Exercise brief
Pull every line with "hperm" from the data below and copy it.

Supplied material
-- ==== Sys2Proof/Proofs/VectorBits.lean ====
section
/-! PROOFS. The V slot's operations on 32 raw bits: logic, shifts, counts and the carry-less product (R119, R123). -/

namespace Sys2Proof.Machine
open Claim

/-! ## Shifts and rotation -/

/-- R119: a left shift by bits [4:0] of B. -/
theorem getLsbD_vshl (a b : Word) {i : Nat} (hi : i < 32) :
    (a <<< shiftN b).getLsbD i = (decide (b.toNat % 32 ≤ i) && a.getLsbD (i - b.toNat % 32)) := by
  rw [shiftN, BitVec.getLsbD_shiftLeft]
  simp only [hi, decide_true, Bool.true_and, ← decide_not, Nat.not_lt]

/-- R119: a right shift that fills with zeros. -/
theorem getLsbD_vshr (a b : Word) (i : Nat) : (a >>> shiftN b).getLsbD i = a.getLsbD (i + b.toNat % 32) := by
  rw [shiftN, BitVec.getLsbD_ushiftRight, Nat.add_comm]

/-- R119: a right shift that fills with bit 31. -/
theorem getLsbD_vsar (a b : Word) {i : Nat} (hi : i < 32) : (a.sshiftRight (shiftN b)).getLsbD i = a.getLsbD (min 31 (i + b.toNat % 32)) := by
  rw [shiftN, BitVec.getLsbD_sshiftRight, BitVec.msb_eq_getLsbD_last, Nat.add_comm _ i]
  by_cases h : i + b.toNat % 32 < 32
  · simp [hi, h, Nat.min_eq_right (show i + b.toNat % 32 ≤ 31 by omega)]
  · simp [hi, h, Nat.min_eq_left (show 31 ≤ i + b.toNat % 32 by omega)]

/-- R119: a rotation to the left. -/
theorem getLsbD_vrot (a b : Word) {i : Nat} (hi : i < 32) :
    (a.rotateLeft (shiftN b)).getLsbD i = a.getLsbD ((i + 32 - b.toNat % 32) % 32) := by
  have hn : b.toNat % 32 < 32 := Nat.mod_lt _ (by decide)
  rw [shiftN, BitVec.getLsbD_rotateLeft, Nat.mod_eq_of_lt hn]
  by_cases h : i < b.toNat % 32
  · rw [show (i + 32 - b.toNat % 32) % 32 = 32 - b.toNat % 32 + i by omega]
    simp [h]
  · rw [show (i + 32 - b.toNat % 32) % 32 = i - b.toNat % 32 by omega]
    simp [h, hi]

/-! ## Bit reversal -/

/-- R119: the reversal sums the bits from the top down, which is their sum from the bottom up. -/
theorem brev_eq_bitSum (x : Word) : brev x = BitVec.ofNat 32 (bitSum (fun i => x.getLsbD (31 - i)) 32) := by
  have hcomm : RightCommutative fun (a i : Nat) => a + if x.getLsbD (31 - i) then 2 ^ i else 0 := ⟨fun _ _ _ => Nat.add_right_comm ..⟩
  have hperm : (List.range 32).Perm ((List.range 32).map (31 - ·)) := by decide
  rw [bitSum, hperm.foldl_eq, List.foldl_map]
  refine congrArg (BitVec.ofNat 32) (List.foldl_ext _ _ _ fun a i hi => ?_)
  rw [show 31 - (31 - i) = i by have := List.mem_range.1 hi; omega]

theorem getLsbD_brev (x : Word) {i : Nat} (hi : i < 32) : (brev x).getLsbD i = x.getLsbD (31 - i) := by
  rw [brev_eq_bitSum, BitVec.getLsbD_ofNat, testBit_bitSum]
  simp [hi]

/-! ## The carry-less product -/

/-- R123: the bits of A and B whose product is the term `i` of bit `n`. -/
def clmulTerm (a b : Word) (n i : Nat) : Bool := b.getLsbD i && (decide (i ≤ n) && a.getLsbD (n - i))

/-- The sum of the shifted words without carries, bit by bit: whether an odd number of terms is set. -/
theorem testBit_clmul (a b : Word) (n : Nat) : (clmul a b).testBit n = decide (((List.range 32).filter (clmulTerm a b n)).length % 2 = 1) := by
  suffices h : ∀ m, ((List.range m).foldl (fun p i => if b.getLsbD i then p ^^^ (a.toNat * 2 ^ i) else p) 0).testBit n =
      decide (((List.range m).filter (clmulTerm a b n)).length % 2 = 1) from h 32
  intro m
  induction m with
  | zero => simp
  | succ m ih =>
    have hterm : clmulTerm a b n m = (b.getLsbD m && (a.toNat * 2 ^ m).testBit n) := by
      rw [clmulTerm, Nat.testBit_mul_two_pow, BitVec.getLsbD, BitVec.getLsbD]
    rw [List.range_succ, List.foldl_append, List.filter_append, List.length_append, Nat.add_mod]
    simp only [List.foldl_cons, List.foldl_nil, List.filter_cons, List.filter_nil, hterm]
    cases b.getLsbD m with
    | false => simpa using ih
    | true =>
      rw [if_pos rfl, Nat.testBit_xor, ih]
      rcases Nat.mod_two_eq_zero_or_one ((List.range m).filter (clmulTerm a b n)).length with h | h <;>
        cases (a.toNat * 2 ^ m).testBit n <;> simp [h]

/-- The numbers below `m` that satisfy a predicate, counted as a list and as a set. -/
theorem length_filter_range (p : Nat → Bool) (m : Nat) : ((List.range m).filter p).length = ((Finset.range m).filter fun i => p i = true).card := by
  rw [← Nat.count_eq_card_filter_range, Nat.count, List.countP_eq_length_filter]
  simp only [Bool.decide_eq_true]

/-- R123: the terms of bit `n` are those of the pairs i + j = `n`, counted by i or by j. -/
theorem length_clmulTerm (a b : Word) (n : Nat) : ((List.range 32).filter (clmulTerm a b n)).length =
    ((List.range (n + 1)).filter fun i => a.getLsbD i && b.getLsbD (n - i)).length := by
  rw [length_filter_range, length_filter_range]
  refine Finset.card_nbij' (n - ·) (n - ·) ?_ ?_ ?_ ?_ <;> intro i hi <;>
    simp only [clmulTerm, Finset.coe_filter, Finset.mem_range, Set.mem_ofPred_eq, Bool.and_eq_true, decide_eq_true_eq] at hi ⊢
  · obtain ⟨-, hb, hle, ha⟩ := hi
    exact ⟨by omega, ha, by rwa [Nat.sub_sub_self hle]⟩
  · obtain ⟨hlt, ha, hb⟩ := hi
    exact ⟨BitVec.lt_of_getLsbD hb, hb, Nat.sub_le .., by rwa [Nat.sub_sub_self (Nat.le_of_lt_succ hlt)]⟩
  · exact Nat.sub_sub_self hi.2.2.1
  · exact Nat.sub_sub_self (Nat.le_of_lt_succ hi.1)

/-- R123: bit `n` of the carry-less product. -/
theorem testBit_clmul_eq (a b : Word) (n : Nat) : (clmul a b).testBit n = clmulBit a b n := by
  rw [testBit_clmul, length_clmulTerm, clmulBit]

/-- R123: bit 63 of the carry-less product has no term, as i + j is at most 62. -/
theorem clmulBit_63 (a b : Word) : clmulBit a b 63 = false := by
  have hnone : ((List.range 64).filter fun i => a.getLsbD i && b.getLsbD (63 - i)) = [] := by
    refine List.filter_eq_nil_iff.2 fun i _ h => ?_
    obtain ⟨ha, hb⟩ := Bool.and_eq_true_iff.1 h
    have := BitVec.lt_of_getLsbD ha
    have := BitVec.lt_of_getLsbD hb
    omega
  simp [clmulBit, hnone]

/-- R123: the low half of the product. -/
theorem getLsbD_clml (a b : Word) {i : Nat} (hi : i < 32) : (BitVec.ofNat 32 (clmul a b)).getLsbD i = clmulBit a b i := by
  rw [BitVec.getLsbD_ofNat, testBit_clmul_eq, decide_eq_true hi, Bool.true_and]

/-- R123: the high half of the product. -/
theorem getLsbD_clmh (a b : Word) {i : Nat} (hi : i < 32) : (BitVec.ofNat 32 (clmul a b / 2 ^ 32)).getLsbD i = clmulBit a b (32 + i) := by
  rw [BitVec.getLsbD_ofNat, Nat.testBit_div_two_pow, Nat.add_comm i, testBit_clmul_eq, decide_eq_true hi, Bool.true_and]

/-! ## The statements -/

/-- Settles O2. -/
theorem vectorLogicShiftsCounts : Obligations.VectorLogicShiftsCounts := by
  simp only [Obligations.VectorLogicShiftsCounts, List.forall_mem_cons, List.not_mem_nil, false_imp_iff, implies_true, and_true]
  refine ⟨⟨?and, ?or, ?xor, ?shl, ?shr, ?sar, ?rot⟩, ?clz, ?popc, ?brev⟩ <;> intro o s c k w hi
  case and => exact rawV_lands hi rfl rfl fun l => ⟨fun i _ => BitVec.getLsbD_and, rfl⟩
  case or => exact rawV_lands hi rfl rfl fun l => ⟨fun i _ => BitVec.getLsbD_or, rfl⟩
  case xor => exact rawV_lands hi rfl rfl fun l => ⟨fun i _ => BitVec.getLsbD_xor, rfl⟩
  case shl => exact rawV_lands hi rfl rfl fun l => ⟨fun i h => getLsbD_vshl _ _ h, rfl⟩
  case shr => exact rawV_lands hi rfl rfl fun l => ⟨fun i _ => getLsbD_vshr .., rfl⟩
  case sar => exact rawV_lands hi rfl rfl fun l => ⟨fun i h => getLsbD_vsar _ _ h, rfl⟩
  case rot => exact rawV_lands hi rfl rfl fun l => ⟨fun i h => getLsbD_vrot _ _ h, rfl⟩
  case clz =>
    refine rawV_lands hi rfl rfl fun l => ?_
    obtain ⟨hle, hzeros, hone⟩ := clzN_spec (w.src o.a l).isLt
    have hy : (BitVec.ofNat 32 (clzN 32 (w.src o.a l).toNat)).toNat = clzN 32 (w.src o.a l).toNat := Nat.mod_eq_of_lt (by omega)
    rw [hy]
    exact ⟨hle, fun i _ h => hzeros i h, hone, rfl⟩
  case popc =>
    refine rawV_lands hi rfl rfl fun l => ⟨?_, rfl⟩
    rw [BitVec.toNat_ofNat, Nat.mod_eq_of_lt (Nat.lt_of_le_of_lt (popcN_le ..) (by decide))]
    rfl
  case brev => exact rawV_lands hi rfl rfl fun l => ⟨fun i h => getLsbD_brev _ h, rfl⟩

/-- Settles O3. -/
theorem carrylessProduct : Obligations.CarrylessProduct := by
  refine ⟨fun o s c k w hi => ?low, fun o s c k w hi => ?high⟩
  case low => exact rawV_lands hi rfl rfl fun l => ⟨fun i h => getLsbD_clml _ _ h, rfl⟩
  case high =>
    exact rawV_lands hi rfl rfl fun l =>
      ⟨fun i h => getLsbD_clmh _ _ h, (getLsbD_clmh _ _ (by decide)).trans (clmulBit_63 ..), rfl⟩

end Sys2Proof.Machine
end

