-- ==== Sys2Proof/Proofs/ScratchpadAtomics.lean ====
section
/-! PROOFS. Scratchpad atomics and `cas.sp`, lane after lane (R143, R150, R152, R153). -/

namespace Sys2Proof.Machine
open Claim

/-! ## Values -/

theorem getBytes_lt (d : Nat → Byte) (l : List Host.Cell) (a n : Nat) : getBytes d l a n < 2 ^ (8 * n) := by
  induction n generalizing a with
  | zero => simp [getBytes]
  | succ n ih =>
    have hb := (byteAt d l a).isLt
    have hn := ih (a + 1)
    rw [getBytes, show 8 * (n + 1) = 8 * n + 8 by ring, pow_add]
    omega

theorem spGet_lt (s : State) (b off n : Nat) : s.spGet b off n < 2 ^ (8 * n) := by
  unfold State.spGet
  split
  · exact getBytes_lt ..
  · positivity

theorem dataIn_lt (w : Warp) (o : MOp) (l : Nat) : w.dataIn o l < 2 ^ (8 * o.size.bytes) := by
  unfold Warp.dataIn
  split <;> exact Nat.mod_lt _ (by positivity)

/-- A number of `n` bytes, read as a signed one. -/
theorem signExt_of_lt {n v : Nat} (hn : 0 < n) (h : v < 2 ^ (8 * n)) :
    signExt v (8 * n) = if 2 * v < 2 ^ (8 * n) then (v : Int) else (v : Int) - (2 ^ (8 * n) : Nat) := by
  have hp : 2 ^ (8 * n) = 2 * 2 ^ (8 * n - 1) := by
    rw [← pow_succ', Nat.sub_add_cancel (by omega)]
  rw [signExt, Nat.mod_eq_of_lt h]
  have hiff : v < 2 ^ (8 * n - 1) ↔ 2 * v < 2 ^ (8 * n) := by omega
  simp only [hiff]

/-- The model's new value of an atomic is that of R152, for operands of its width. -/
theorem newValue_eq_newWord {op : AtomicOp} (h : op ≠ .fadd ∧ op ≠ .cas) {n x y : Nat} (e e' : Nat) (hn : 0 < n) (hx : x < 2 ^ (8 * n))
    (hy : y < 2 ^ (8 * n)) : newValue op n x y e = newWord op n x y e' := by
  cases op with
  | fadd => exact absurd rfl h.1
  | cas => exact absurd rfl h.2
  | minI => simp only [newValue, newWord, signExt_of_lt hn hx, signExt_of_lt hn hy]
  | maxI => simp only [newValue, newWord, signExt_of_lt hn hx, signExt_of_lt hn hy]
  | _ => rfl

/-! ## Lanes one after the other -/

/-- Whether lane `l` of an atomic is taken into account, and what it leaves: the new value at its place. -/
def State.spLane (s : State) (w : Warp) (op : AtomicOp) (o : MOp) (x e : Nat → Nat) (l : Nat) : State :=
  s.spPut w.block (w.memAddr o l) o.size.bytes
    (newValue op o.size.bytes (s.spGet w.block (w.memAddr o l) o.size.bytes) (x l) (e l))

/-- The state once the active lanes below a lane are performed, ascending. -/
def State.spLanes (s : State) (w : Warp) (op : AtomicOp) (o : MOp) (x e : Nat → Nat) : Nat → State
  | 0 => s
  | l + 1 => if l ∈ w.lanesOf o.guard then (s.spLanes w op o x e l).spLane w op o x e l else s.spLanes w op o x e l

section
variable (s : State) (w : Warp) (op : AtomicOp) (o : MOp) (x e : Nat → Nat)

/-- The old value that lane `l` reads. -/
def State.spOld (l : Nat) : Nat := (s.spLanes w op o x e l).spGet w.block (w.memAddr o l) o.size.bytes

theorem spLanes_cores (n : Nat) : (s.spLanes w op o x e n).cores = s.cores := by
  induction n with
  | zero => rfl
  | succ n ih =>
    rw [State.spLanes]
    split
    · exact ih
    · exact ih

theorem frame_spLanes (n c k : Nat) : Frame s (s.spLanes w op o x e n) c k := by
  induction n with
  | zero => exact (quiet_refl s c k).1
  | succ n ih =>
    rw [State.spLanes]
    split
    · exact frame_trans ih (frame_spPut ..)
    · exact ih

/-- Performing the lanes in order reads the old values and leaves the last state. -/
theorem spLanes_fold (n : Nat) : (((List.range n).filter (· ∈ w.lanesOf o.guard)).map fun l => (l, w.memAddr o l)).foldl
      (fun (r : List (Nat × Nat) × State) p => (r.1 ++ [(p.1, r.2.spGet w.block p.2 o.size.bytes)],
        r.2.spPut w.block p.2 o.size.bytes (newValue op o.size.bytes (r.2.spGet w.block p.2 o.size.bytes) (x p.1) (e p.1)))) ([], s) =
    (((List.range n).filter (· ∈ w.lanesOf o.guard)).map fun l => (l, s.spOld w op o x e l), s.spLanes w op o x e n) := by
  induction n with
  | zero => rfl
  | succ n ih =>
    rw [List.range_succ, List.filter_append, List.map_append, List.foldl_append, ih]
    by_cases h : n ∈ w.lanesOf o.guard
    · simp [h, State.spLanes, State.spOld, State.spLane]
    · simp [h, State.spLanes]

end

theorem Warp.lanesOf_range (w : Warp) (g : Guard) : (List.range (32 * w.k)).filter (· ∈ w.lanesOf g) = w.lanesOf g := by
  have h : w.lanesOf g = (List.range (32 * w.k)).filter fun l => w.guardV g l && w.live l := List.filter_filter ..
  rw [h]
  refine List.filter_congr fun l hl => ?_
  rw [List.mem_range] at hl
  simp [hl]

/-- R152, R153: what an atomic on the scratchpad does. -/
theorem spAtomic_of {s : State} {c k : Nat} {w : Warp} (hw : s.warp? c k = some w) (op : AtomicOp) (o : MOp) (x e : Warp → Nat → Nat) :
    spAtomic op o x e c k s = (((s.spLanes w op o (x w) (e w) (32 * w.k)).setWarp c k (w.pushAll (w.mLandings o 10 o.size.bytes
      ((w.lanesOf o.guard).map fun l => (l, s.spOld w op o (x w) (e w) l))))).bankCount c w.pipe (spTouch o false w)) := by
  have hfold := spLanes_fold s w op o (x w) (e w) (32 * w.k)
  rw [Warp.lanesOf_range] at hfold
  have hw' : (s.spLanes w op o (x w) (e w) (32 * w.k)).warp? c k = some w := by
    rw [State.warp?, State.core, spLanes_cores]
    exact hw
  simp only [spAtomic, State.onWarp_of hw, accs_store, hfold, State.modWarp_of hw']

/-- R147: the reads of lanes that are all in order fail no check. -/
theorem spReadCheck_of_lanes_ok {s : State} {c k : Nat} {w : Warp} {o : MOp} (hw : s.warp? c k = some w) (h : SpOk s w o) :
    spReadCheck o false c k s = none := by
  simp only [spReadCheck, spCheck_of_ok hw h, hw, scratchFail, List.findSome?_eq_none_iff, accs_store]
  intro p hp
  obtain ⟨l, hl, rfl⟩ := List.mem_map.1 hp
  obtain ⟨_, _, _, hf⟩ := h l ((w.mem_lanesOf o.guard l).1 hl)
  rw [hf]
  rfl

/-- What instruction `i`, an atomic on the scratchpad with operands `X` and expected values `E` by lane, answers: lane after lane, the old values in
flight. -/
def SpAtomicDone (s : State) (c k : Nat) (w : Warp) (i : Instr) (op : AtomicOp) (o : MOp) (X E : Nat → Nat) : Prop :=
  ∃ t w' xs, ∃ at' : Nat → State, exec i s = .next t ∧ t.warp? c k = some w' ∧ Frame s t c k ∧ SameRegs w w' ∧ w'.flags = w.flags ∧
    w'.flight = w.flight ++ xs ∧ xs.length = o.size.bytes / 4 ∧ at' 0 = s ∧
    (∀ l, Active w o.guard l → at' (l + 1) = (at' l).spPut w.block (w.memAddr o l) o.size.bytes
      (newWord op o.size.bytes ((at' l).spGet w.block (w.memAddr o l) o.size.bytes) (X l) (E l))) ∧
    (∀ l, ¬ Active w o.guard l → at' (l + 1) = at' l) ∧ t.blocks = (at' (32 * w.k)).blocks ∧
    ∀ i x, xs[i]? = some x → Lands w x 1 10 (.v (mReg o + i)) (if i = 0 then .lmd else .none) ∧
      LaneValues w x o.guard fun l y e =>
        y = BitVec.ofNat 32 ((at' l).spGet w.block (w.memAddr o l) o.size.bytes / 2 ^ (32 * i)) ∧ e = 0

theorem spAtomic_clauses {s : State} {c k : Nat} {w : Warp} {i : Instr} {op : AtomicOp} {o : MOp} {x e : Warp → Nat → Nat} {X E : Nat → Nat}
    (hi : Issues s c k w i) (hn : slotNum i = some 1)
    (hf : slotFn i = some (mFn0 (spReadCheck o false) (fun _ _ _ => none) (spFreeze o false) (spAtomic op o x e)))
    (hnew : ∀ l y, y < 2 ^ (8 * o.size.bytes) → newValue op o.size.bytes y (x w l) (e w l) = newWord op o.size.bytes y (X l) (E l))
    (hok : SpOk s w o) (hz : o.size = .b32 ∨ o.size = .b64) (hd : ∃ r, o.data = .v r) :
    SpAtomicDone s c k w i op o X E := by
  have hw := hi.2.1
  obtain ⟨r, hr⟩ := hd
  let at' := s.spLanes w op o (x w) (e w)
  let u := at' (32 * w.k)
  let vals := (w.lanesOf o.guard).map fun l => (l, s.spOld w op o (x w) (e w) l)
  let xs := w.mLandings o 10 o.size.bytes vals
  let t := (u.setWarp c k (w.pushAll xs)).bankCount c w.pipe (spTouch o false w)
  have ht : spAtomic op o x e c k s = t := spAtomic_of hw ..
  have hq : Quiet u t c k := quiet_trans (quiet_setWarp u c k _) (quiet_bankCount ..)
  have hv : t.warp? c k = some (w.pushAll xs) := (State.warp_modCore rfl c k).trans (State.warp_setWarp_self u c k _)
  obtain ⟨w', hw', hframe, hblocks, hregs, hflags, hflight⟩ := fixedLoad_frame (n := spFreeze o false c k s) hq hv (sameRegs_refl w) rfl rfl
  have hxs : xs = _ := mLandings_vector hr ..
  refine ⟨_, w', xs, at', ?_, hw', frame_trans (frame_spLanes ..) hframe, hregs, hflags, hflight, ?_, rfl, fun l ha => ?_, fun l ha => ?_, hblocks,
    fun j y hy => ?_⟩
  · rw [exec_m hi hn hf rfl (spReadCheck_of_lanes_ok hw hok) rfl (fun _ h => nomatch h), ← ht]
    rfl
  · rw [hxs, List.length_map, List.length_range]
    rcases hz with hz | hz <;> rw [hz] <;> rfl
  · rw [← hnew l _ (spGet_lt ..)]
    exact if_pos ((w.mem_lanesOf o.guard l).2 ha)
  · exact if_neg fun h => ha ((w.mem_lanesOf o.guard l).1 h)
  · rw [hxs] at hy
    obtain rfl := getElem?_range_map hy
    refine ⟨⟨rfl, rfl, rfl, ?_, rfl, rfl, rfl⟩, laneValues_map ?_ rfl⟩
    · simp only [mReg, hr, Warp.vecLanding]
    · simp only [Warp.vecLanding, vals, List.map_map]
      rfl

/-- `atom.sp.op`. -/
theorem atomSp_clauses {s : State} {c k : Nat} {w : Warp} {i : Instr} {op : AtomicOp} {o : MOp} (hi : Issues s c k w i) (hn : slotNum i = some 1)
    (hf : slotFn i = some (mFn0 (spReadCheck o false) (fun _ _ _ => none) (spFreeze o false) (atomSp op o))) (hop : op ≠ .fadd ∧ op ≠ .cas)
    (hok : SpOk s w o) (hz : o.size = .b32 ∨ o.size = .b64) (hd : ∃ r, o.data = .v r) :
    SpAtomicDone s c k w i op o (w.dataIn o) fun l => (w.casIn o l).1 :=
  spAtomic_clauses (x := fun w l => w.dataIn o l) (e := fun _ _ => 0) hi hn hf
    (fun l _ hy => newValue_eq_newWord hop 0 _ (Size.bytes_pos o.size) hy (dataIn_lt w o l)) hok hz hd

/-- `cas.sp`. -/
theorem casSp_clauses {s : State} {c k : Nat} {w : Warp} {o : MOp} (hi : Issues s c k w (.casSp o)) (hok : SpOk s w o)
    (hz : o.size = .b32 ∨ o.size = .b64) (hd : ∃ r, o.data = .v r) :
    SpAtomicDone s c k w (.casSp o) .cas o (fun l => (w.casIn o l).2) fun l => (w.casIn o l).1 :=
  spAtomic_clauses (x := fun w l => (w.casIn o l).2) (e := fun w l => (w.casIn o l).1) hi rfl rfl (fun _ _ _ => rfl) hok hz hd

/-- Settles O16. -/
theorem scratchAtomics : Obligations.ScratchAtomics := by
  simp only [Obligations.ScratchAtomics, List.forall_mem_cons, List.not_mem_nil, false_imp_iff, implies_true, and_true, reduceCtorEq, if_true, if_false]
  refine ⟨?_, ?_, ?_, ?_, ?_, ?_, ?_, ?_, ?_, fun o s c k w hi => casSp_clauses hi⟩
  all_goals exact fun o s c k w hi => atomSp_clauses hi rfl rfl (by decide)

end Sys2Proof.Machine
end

Expected answer
  have hperm : (List.range 32).Perm ((List.range 32).map (31 - ·)) := by decide
  rw [bitSum, hperm.foldl_eq, List.foldl_map]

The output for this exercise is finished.